Den Großteil des Umsatzes macht die deutsche Küchenindustrie im Inland: 6,03 Milliarden Euro allein im Jahr 2013 (Vorjahr: 5,95 Mrd). Auch im Ausland kommen die deutschen Küchen gut an: Die Hersteller exportierten zuletzt Waren im Wert von rund 4,01 Milliarden Euro. Laut Branchenkennern entwickelt sich insbesondere China zu einem wichtigen Absatzmarkt, weil moderne Einbauküchen europäischer Prägung dort ein Statussymbol sein.
Laut den Konsumforschern der Gfk legte der Durchschnittspreis für Küchen bei Einrichtungshäusern und dem Küchenfachhandel (ohne Discounter) innerhalb von vier Jahren um mehr als 800 Euro zu. 2009 kostet die Durchschnittsküche 6.429 Euro. 2013 schon 7.243 Euro. Kochbegeisterte geben aber auch 30.000 Euro und mehr für eine Küche aus.
Die Küche läuft dem Auto als Statussymbol den Rang ab. Das hat zumindest eine Umfrage des Zukunftsinstituts im Auftrag von Siemens ergeben. 57 Prozent der Befragten gaben demnach an, dass ihnen eine "tolle Küche" wichtig ist. Nur 29 Prozent nannten das Auto und noch weniger Hi-Fi-/Videoanlagen (acht Prozent) und Smartphones und Tablets (sieben Prozent).
„Mit dem neuen digitalen Thermomix trifft Vorwerk den Zeitgeist“, ist Jörg Funder, Professor für Handels- und Distributionsmanagement in Worms, überzeugt. „Convenience wird immer wichtiger. Kochen muss heute gesund, lecker und vor allem easy sein.“ Das „iPhone unter den Küchenmaschinen“ ist zum Statussymbol in der Küche avanciert. Kenner fachsimpeln über den Motor mit 10.700 Umdrehungen pro Minute. Dass die Maschine einen Höllenlärm macht, scheint die wenigsten zu stören.

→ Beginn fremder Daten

-- ==== Sys2Proof/Decode.lean ====
section
/-! DEFINITION. The decoder of table words: spec/opcode_table.json gives no row of this block any bits, so no word spells a
command. -/
namespace Sys2Proof

/-- The command that a word spells: none, since the table gives no bits. -/
def decodeTableWord (_nbits _w : Nat) : Option Instr := none

end Sys2Proof
end

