-- ==== Sys2Proof/Machine/State.lean ====
section
/-! DEFINITION. The state of the block as plain data, Fault and Refusal, and State.reset. Writable and counting registers
live in one register file keyed by device address (R116); the rest of the state is held in the structures below. -/
namespace Sys2Proof.Machine

/-- No command stops this block with a fault: what the spec calls a fault is state (R395). Nobody raises this; it is
kept so that the interface has a name for a stop. -/
inductive Fault where
  /-- Raised by no command; stopping is safe. -/
  | stopped
  deriving DecidableEq, Repr

/-- Why a command has no next state. -/
inductive Refusal where
  /-- Raised by an arm of exec that has no meaning yet; stopping is safe. -/
  | notModelled (mnemonic : String)
  deriving DecidableEq, Repr

/-- The status codes of R158. -/
inductive Status where
  | ok | lenRange | descInvalid | outOfAlloc | staleSeat | cancelled | outputFull | checkMismatch | declaredSize
  | format | late | corruptSample | eccUncorrectable | linkDown | homeUnreachable | abortedStep | platConflict
  | padOverlap | signature | substituted
  deriving DecidableEq, Repr, Inhabited

/-- The 8-bit value of a status (R158). -/
def Status.code : Status → Nat
  | .ok => 0 | .lenRange => 1 | .descInvalid => 2 | .outOfAlloc => 3 | .staleSeat => 4 | .cancelled => 5
  | .outputFull => 6 | .checkMismatch => 7 | .declaredSize => 8 | .format => 9 | .late => 10 | .corruptSample => 11
  | .eccUncorrectable => 12 | .linkDown => 13 | .homeUnreachable => 14 | .abortedStep => 15 | .platConflict => 16
  | .padOverlap => 17 | .signature => 18 | .substituted => 19

/-- The status of an 8-bit value, OK for a value that is never reported. -/
def Status.ofCode (n : Nat) : Status :=
  ([.ok, .lenRange, .descInvalid, .outOfAlloc, .staleSeat, .cancelled, .outputFull, .checkMismatch, .declaredSize,
    .format, .late, .corruptSample, .eccUncorrectable, .linkDown, .homeUnreachable, .abortedStep, .platConflict,
    .padOverlap, .signature, .substituted] : List Status).getD n .ok

/-- Device memory: DRAM, slates and boards (R116). `cells` holds the bytes that differ from what an unlisted address
reads as, by strictly rising address; `scrambled` the ranges (start, length, seed) whose contents the spec leaves
undefined, the latest first. -/
structure Memory where
  cells : List Host.Cell := []
  scrambled : List (Nat × Nat × Nat) := []
  deriving DecidableEq, Repr, Inhabited

/-- What the RoCEv2 responder sends (R199, R200). -/
inductive RoceReply where
  | ack | nakSequence | nakInvalid | nakAccess
  | rnr (timer : Nat)
  | cnp
  deriving DecidableEq, Repr, Inhabited

/-- The addressing of a frame (R182): MAC addresses, tag control information of its 802.1Q tag, IP addresses, UDP ports. -/
structure EthWay where
  dmac : Nat
  smac : Nat
  tag : Option Nat
  v6 : Bool
  src : Nat
  dst : Nat
  sport : Nat
  dport : Nat
  deriving DecidableEq, Repr, Inhabited
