-- ==== Sys2Proof/Machine/Links.lean ====
section
/-! DEFINITION. What happens to the links of the module as a whole (R403). -/
namespace Sys2Proof.Machine

def Dev.port (d : Dev) (p : Nat) : PortSt := tget {} d.fab.ports p
def Dev.setPort (d : Dev) (p : Nat) (x : PortSt) : Dev := { d with fab := { d.fab with ports := tput d.fab.ports p x } }

def Dev.eth (d : Dev) (n : Nat) : EthSt := tget {} d.eths n
def Dev.setEth (d : Dev) (n : Nat) (x : EthSt) : Dev := { d with eths := tput d.eths n x }

/-- An Ethernet link goes down: what waited to be sent and the pauses on it are gone (R181). -/
def Dev.ethLinkDown (d : Dev) (n : Nat) : Dev :=
  let x := d.eth n
  if x.up then (d.setEth n { x with up := false, tx := [], paused := [] }).wbit (ethReg n 4) 0 true else d

/-- Take the Ethernet links down. -/
def Dev.ethDown (d : Dev) : Dev := (d.ethLinkDown 0).ethLinkDown 1

/-- What entry to ISOLATE does to the links (R403): every Miohar port goes to DISABLED, both Ethernet links go down, ALIVE
stops. The shunts close by SHUNT_CHANGE. -/
def Dev.isolate (d : Dev) : Dev :=
  let d := (List.range 4).foldl (fun d p =>
    let x := d.port p
    let d := d.setPort p { x with state := 0, since := d.now, width := 0 }
    if x.state = 5 then d.wbit (prtReg p 4) 13 true else d) d
  let d := d.ethDown
  if d.alive then { d.emit (.alive false) with alive := false } else d

end Sys2Proof.Machine
end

Alle 30 Sekunden wird auf der Welt ein Thermomix verkauft, einzig per Direktvertrieb über Kochpartys. „Die Neukundenquote beim Thermomix ist extrem hoch“, freut sich Reiner Strecker, persönlich haftender Gesellschafter von Vorwerk. In Portugal haben sogar schon 40 Prozent aller Haushalte einen „Bimby“, wie er dort heißt.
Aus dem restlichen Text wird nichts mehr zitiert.